Anyone else tying up anything cool this off season?


----------



## Whelen35 (Mar 9, 2004)

I have been attempting to make a few bass bugs with spun deer hair, and have been looking at some large pike type of streemers and bunny type flys. Cromonides(sp) and blue wing olivs. I also have a question. Has anyone ever fished the Bemis Hill Creek, Tomato Creek, or the Pitt Grade Trout Stream in teh Roseau/Baudette area? I have just oncovered some stocking information, and was wondering if it would be worth the trip this spring/summer.


----------



## The Norseman (Jan 8, 2005)

My son likes to tie flies (actually only two).

A black Wolly Bugger, sometimes with different colored feathers

The other is a green pheasant tail nymph with flash on the back
and a small tranluent green bead head.

Both seem it work. I like the green pheasant tail and use it alot (maybe
wrong time of season, and why I never catch much) and (my son tied it).

He has fun.

:-?


----------



## njsimonson (Sep 24, 2002)

Cool Norseman...that's great to hear! Getting kids involved is important, and tying can be as simple or as complex as you want it to be, and the simple patterns, nymphs, midges, buggers, etc. are great for kids!

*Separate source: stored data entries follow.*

section
/-!
PROOFS of the statements about the frame decoder (41_frame_decoder.md). First a frame's fields as slices of its word, then what
each decoder function is over those slices, then the statements.
-/

namespace Sys2Proof.Machine

/-! The fields of a word (30_encoding.md R47). -/

/-- `w[hi:lo]` is the number the extracted bits stand for (00_scope.md section 5). -/
theorem toNat_extractLsb'_eq_slice (w : Raw) (hi lo : Nat) : (w.extractLsb' lo (hi - lo + 1)).toNat = slice w hi lo := by
  simp only [BitVec.extractLsb'_toNat, Nat.shiftRight_eq_div_pow, slice]

theorem extractLsb'_eq_ofNat_slice (w : Raw) (hi lo : Nat) :
    w.extractLsb' lo (hi - lo + 1) = BitVec.ofNat (hi - lo + 1) (slice w hi lo) := by
  rw [← toNat_extractLsb'_eq_slice, BitVec.ofNat_toNat, BitVec.setWidth_eq]

theorem extractLsb'_eq_iff_slice (w : Raw) (hi lo : Nat) (v : BitVec (hi - lo + 1)) :
    w.extractLsb' lo (hi - lo + 1) = v ↔ slice w hi lo = v.toNat := by
  rw [← toNat_extractLsb'_eq_slice, BitVec.toNat_inj]

/-- Every field of the protocol view is a slice of the word (30_encoding.md R47). -/
theorem ofBits_eq_slices (w : Raw) :
    Frame.ofBits w =
      { toggle := BitVec.ofNat 1 (slice w 15 15), escape := BitVec.ofNat 1 (slice w 14 14)
        channel := BitVec.ofNat 2 (slice w 13 12), address := BitVec.ofNat 1 (slice w 11 11)
        mode := BitVec.ofNat 3 (slice w 10 8), data := BitVec.ofNat 4 (slice w 7 4)
        checksum := BitVec.ofNat 4 (slice w 3 0) } := by
  rw [Frame.ofBits, Frame.mk.injEq]
  exact ⟨extractLsb'_eq_ofNat_slice w 15 15, extractLsb'_eq_ofNat_slice w 14 14, extractLsb'_eq_ofNat_slice w 13 12,
    extractLsb'_eq_ofNat_slice w 11 11, extractLsb'_eq_ofNat_slice w 10 8, extractLsb'_eq_ofNat_slice w 7 4,
    extractLsb'_eq_ofNat_slice w 3 0⟩

theorem escape_eq_iff_slice (w : Raw) (e : BitVec 1) : (Frame.ofBits w).escape = e ↔ slice w 14 14 = e.toNat :=
  extractLsb'_eq_iff_slice w 14 14 e

theorem mode_eq_iff_slice (w : Raw) (m : BitVec 3) : (Frame.ofBits w).mode = m ↔ slice w 10 8 = m.toNat :=
  extractLsb'_eq_iff_slice w 10 8 m

/-- The mode's bits are bits 10 to 8 of the word (30_encoding.md R47). -/
theorem extractLsb'_mode_ofBits (w : Raw) {i : Nat} (hi : i < 3) :
    (Frame.ofBits w).mode.extractLsb' i 1 = w.extractLsb' (8 + i) 1 := by
  ext j hj
  have hij : i + j < 3 := by omega
  simp only [Frame.ofBits, BitVec.getElem_extractLsb', BitVec.getLsbD_extractLsb', hij, decide_true, Bool.true_and,
    Nat.add_assoc]

/-! The checksum. -/

/-- The first nibble joins three adjacent fields (30_encoding.md R48). -/
theorem nibble1_ofBits (w : Raw) : nibble1 (Frame.ofBits w) = w.extractLsb' 12 4 := by
  have htop : w.extractLsb' 15 1 ++ w.extractLsb' 14 1 = w.extractLsb' 14 2 :=
    BitVec.extractLsb'_append_extractLsb'_eq_extractLsb' rfl
  have hall : w.extractLsb' 14 2 ++ w.extractLsb' 12 2 = w.extractLsb' 12 4 :=
    BitVec.extractLsb'_append_extractLsb'_eq_extractLsb' rfl
  rw [← hall, ← htop]
  rfl

/-- The second nibble joins `address` and `mode` (30_encoding.md R48). -/
theorem nibble2_ofBits (w : Raw) : nibble2 (Frame.ofBits w) = w.extractLsb' 8 4 :=
  BitVec.extractLsb'_append_extractLsb'_eq_extractLsb' rfl

/-- The checksum test on the nibbles is the one on the slices of the word (41_frame_decoder.md R103). -/
theorem checksumOk_ofBits (w : Raw) : checksumOk (Frame.ofBits w) = decide (checksumRight w) := by
  have h1 : (nibble1 (Frame.ofBits w)).toNat = slice w 15 12 := by
    rw [nibble1_ofBits, toNat_extractLsb'_eq_slice w 15 12]
  have h2 : (nibble2 (Frame.ofBits w)).toNat = slice w 11 8 := by
    rw [nibble2_ofBits, toNat_extractLsb'_eq_slice w 11 8]
  have h3 : (nibble3 (Frame.ofBits w)).toNat = slice w 7 4 := toNat_extractLsb'_eq_slice w 7 4
  have h4 : (nibble4 (Frame.ofBits w)).toNat = slice w 3 0 := toNat_extractLsb'_eq_slice w 3 0
  rw [checksumOk, beq_eq_decide, decide_eq_decide, ← BitVec.toNat_inj]
  simp only [BitVec.toNat_xor, h1, h2, h3, h4]
  rfl

/-! The classes. -/

theorem isExtendedMode_iff_slices (w : Raw) :
    isExtendedMode (Frame.ofBits w) = true ↔ slice w 14 14 = 0 ∧ slice w 10 8 = 0 := by
  simp [isExtendedMode, escape_eq_iff_slice, mode_eq_iff_slice]

theorem isStandardRc_iff_slices (w : Raw) :
    isStandardRc (Frame.ofBits w) = true ↔ slice w 14 14 = 0 ∧ slice w 10 8 = 1 := by
  simp [isStandardRc, escape_eq_iff_slice, mode_eq_iff_slice]

theorem isComboPwmMode_iff_slice (w : Raw) : isComboPwmMode (Frame.ofBits w) = true ↔ slice w 14 14 = 1 := by
  simp [isComboPwmMode, escape_eq_iff_slice]

/-- Masking a mode with 4 reads its bit 2 (41_frame_decoder.md R108). -/
theorem mode_and_four_ne_zero_iff (m : BitVec 3) : m &&& 0x4 ≠ 0 ↔ m.extractLsb' 2 1 = 1 := by
  revert m; decide

theorem isPwmRc_iff_slices (w : Raw) :
    isPwmRc (Frame.ofBits w) = true ↔ slice w 14 14 = 0 ∧ slice w 10 10 = 1 ∧ slice w 10 8 ≠ 6 := by
  have hbit : (Frame.ofBits w).mode &&& 0x4 ≠ 0 ↔ slice w 10 10 = 1 := by
    rw [mode_and_four_ne_zero_iff, extractLsb'_mode_ofBits w (by decide)]
    exact extractLsb'_eq_iff_slice w 10 10 1
  simp only [isPwmRc, Bool.and_eq_true, beq_iff_eq, bne_iff_ne, ne_eq] at hbit ⊢
  rw [hbit, escape_eq_iff_slice, mode_eq_iff_slice, and_assoc]
  rfl

/-! The selected port and the effected flags. -/

/-- Masking a mode with 1 reads its bit 0 (41_frame_decoder.md R110). -/
theorem mode_and_one_setWidth (m : BitVec 3) : (m &&& 1).setWidth 1 = m.extractLsb' 0 1 := by
  revert m; decide

/-- The selected port is bit 8 of the word (41_frame_decoder.md R110). -/
theorem singleOutputPort_ofBits (w : Raw) : singleOutputPort (Frame.ofBits w) = w.extractLsb' 8 1 := by
  rw [singleOutputPort, mode_and_one_setWidth, extractLsb'_mode_ofBits w (by decide)]

theorem singleOutputPort_eq_iff_slice (w : Raw) (p : BitVec 1) :
    singleOutputPort (Frame.ofBits w) = p ↔ slice w 8 8 = p.toNat := by
  rw [singleOutputPort_ofBits]
  exact extractLsb'_eq_iff_slice w 8 8 p

theorem redEffected_ofBits (w : Raw) :
    redEffected (Frame.ofBits w) = decide ((slice w 14 14 = 0 ∧ slice w 10 8 = 1) ∨ slice w 8 8 = 0) := by
  rw [redEffected, Bool.eq_iff_iff, decide_eq_true_iff, Bool.or_eq_true, isStandardRc_iff_slices, beq_iff_eq,
    singleOutputPort_eq_iff_slice]
  rfl

theorem blueEffected_ofBits (w : Raw) :
    blueEffected (Frame.ofBits w) = decide ((slice w 14 14 = 0 ∧ slice w 10 8 = 1) ∨ slice w 8 8 = 1) := by
  rw [blueEffected, Bool.eq_iff_iff, decide_eq_true_iff, Bool.or_eq_true, isStandardRc_iff_slices, beq_iff_eq,
    singleOutputPort_eq_iff_slice]
  rfl

/-! The signature. -/

/-- No term of the signature loses a bit in the eight it has (41_frame_decoder.md R115). -/
theorem stateSignature_toNat (f : Frame) :
    (stateSignature f).toNat = (f.data.toNat * 16 ||| f.mode.toNat * 8 ||| f.toggle.toNat) := by
  have hd := f.data.isLt
  have hm := f.mode.isLt
  have ht := f.toggle.isLt
  simp only [stateSignature, BitVec.toNat_or, BitVec.toNat_shiftLeft, BitVec.toNat_setWidth, Nat.shiftLeft_eq]
  congr 2 <;> omega

/-- The signature of a word over its slices (41_frame_decoder.md R115). -/
theorem stateSignature_ofBits_toNat (w : Raw) :
    (stateSignature (Frame.ofBits w)).toNat = (slice w 7 4 * 16 ||| slice w 10 8 * 8 ||| slice w 15 15) := by
  have ht : (Frame.ofBits w).toggle.toNat = slice w 15 15 := toNat_extractLsb'_eq_slice w 15 15
  have hm : (Frame.ofBits w).mode.toNat = slice w 10 8 := toNat_extractLsb'_eq_slice w 10 8
  have hd : (Frame.ofBits w).data.toNat = slice w 7 4 := toNat_extractLsb'_eq_slice w 7 4
  rw [stateSignature_toNat, hd, hm, ht]

/-- A bit of the signature, by the three terms that are or-ed (41_frame_decoder.md R115). -/
theorem getLsbD_stateSignature_ofBits (w : Raw) {i : Nat} (hi : i < 8) :
    (stateSignature (Frame.ofBits w)).getLsbD i =
      ((decide (4 ≤ i) && w.getLsbD i) || (decide (3 ≤ i ∧ i < 6) && w.getLsbD (i + 5)) ||
        (decide (i = 0) && w.getLsbD 15)) := by
  simp only [stateSignature, Frame.ofBits]
  interval_cases i <;> simp

/-! The statements. -/

/-- Settles O32: each field is its slice. -/
theorem fieldOutputs : Obligations.FieldOutputs := by
  intro w s
  rw [ofBits_eq_slices]
  rfl

/-- Settles O33: the four nibbles are slices, and the exclusive-or of the numbers is that of the nibbles. -/
theorem checksumOutput : Obligations.ChecksumOutput := by
  intro w s
  rw [exec, execChecksumOk, checksumOk_ofBits]

/-- Settles O35: the two outputs are the extracted bits 13:12 and 8. -/
theorem channelAndPortOutputs : Obligations.ChannelAndPortOutputs := by
  intro w s
  constructor
  · rw [ofBits_eq_slices]
    rfl
  · rw [exec, execSingleOutputPort, singleOutputPort_ofBits, extractLsb'_eq_ofNat_slice w 8 8]

/-- Settles O37: the class row drives the four predicates (`exec_classRow`), and each is its condition on the slices. -/
theorem classOfEveryFrame : Obligations.ClassOfEveryFrame := by
  intro w s
  exact ⟨_, exec_classRow _ s, isExtendedMode_iff_slices w, isStandardRc_iff_slices w, isComboPwmMode_iff_slice w,
    isPwmRc_iff_slices w⟩

/-- Settles O46: the number and each bit of the signature over the word; the two frames are evaluated. -/
theorem stateSignatureOutput : Obligations.StateSignatureOutput := by
  refine ⟨fun w s => ⟨stateSignature (Frame.ofBits w), rfl, stateSignature_ofBits_toNat w, ?_⟩, by decide, by decide⟩
  refine ⟨?_, ?_, ?_, ?_, ?_, ?_, ?_, ?_⟩ <;> rw [getLsbD_stateSignature_ofBits w (by decide)] <;> simp

/-- Settles O47: each flag is its condition on the slices, as a Boolean. -/
theorem effectedOutputs : Obligations.EffectedOutputs := by
  intro w s
  constructor
  · rw [exec, execRedEffected, redEffected_ofBits]
  · rw [exec, execBlueEffected, blueEffected_ofBits]

/-- Settles O48: the code of each command is read off its definition. -/
theorem commandPortCodes : Obligations.CommandPortCodes := by
  refine ⟨rfl, rfl, rfl, rfl, rfl, rfl, rfl, fun c => ?_⟩
  cases c <;> decide

end Sys2Proof.Machine
end

section
/-!
PROOFS of the statements about the frame decoder's commands and the decoder as a whole (41_frame_decoder.md sections 1 to 7). First the
two commands over the slices of the word, then all eighteen outputs, then the statements that follow from a step settling them.
-/

namespace Sys2Proof.Machine

/-! The classes that have commands. -/

theorem isStandardRc_iff (f : Frame) : isStandardRc f = true ↔ f.escape = 0 ∧ f.mode = 1 := by
  simp [isStandardRc]

/-- Of the eight modes those with bit 2 set, 6 excepted, are 4, 5 and 7 (41_frame_decoder.md R108). -/
theorem mode_pwm_iff (m : BitVec 3) : (m &&& 0x4 ≠ 0 ∧ m ≠ Config.pwmExcludedMode) ↔ m = 4 ∨ m = 5 ∨ m = 7 := by
  revert m; decide

/-- pwm_rc by its modes (41_frame_decoder.md R108). -/
theorem isPwmRc_iff (f : Frame) : isPwmRc f = true ↔ f.escape = 0 ∧ (f.mode = 4 ∨ f.mode = 5 ∨ f.mode = 7) := by
  rw [← mode_pwm_iff, ← and_assoc]
  simp only [isPwmRc, Bool.and_eq_true, beq_iff_eq, bne_iff_ne]

theorem isPwmRc_iff_slice_modes (w : Raw) :
    isPwmRc (Frame.ofBits w) = true ↔
      slice w 14 14 = 0 ∧ (slice w 10 8 = 4 ∨ slice w 10 8 = 5 ∨ slice w 10 8 = 7) := by
  simp [isPwmRc_iff, escape_eq_iff_slice, mode_eq_iff_slice]

/-! The commands over the slices. -/

theorem data_eq_iff_slice (w : Raw) (d : BitVec 4) : (Frame.ofBits w).data = d ↔ slice w 7 4 = d.toNat :=
  extractLsb'_eq_iff_slice w 7 4 d

/-- A sub-field of `data` is a field of the word (30_encoding.md R47). -/
theorem extractLsb'_data_ofBits (w : Raw) {i n : Nat} (hi : i + n ≤ 4) :
    (Frame.ofBits w).data.extractLsb' i n = w.extractLsb' (4 + i) n := by
  ext j hj
  have hij : i + j < 4 := by omega
  simp only [Frame.ofBits, BitVec.getElem_extractLsb', BitVec.getLsbD_extractLsb', hij, decide_true, Bool.true_and,
    Nat.add_assoc]

/-- The red sub-field is bits 5 and 4 of the word (30_encoding.md R50). -/
theorem redSub_eq_iff_slice (w : Raw) (c : BitVec 2) : redSub (Frame.ofBits w).data = c ↔ slice w 5 4 = c.toNat := by
  rw [redSub, extractLsb'_data_ofBits w (by decide)]
  exact extractLsb'_eq_iff_slice w 5 4 c

/-- The blue sub-field is bits 7 and 6 of the word (30_encoding.md R50). -/
theorem blueSub_eq_iff_slice (w : Raw) (c : BitVec 2) : blueSub (Frame.ofBits w).data = c ↔ slice w 7 6 = c.toNat := by
  rw [blueSub, extractLsb'_data_ofBits w (by decide)]
  exact extractLsb'_eq_iff_slice w 7 6 c

/-- `red_command` as the second transcription has it (41_frame_decoder.md R112). -/
theorem redCommand_ofBits (b : Build) (w : Raw) : redCommand b (Frame.ofBits w) = (outputsOfBits b w).redCommand := by
  simp only [redCommand, stdCmd, pwmCmd, outputsOfBits, isStandardRc_iff_slices, Bool.and_eq_true, isPwmRc_iff_slice_modes,
    beq_iff_eq, singleOutputPort_eq_iff_slice, redSub_eq_iff_slice, data_eq_iff_slice]
  rfl

/-- `blue_command` as the second transcription has it (41_frame_decoder.md R113). -/
theorem blueCommand_ofBits (b : Build) (w : Raw) : blueCommand b (Frame.ofBits w) = (outputsOfBits b w).blueCommand := by
  simp only [blueCommand, stdCmd, pwmCmd, outputsOfBits, isStandardRc_iff_slices, Bool.and_eq_true, isPwmRc_iff_slice_modes,
    beq_iff_eq, singleOutputPort_eq_iff_slice, blueSub_eq_iff_slice, data_eq_iff_slice]
  rfl

/-! All eighteen outputs. -/

theorem stateSignature_ofBits (w : Raw) :
    stateSignature (Frame.ofBits w) = BitVec.ofNat 8 (slice w 7 4 * 16 ||| slice w 10 8 * 8 ||| slice w 15 15) := by
  rw [← stateSignature_ofBits_toNat, BitVec.ofNat_toNat, BitVec.setWidth_eq]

I am about buggered out! I tied 24 size 10 and 6 wooly buggers (keepers that is, there were a couple of fugly ones to start...if that's possible) and I also tied 6 wooly grubbers in orange/black/yellow for smallmouth. Should be a hit, is my guess, at least for the bass!

Tight threads!


----------



## njsimonson (Sep 24, 2002)

Tied up my first Royal Stimulator last night. It turned out really nice and well proportioned. I was very pleased with myself. I'll post pictures later!


----------



## superfly (Mar 1, 2004)

I have a new epoxy fly turner and I want to tie epoxy head clousers to spin on that. I am hopefully going to be tying up some flies for a guy who's heading to Alaska this summer so there will be some popsicles, yarn eggs, egg sucking muddler flesh flies be wrapped up. I'm also going to tie the basic beadhead pheasant tails, copper johns, and assorted dry flies for my box. This is all speculative of course if I can escpape from my wife, school, honey do jobs and two kids to get anything done.


----------



## Madison (Mar 1, 2002)

Getting ready for spring Lk Superior Looper & steelhead fishing.. I'll start tying lester browns, teeny nymphs and stone fly nymph variations to replace a lot of what I lost last spring..

madison


----------



## superfly (Mar 1, 2004)

Teeny nymphs are cool. I ran into that patter last year. They are simple and buggie looking. I have never fished with them but I have some in my box for this year. In the past couple of years I've tied more than I have fished. I'm hoping to change that.

superfly


----------



## DCOYNUT (Nov 27, 2003)

Did you buy that turner in Fargo or in north dakota for that matter? I have one but i couldn't find them around here! Bought her at Dan baily's in livingston.


----------



## superfly (Mar 1, 2004)

I bought mine from the manufacturer NU WAVE tackle.

http://www.nuwavetackle.com/hs1.html

It runs on 4 aa batteries and has a rod turner attachment. I think one of my catalogs has a better deal than what I paid for mine, in a AC version too, if you don't like batteries. At first I tried to build one my self. I Bought 3rpm motors and did a bunch of reserch but i gave up after realizing I wasn't getting anywhere.

superfly


----------



## DCOYNUT (Nov 27, 2003)

Tied 2 doz stimulators last night. No idea why i chose to tie these cuz, well, i'm not going to montana until august but whatever right! Used some thicker deer hair instead of elk, looks good though. I used black hackle instead of the traditional tan or brown. They worked good during the stonefly hatches and these seemed to work just as good as an adams during the mayfly hatches. HMMM...I'm on to something! AHHA! 
Earlier in the day, I poached a grey squirrel from the backyard(SHHHH!) and dabbled with a new pike fly pattern. Looks kinda sloppy but will give it another go tonight! haha! HAve a good one! DCOYNUT


----------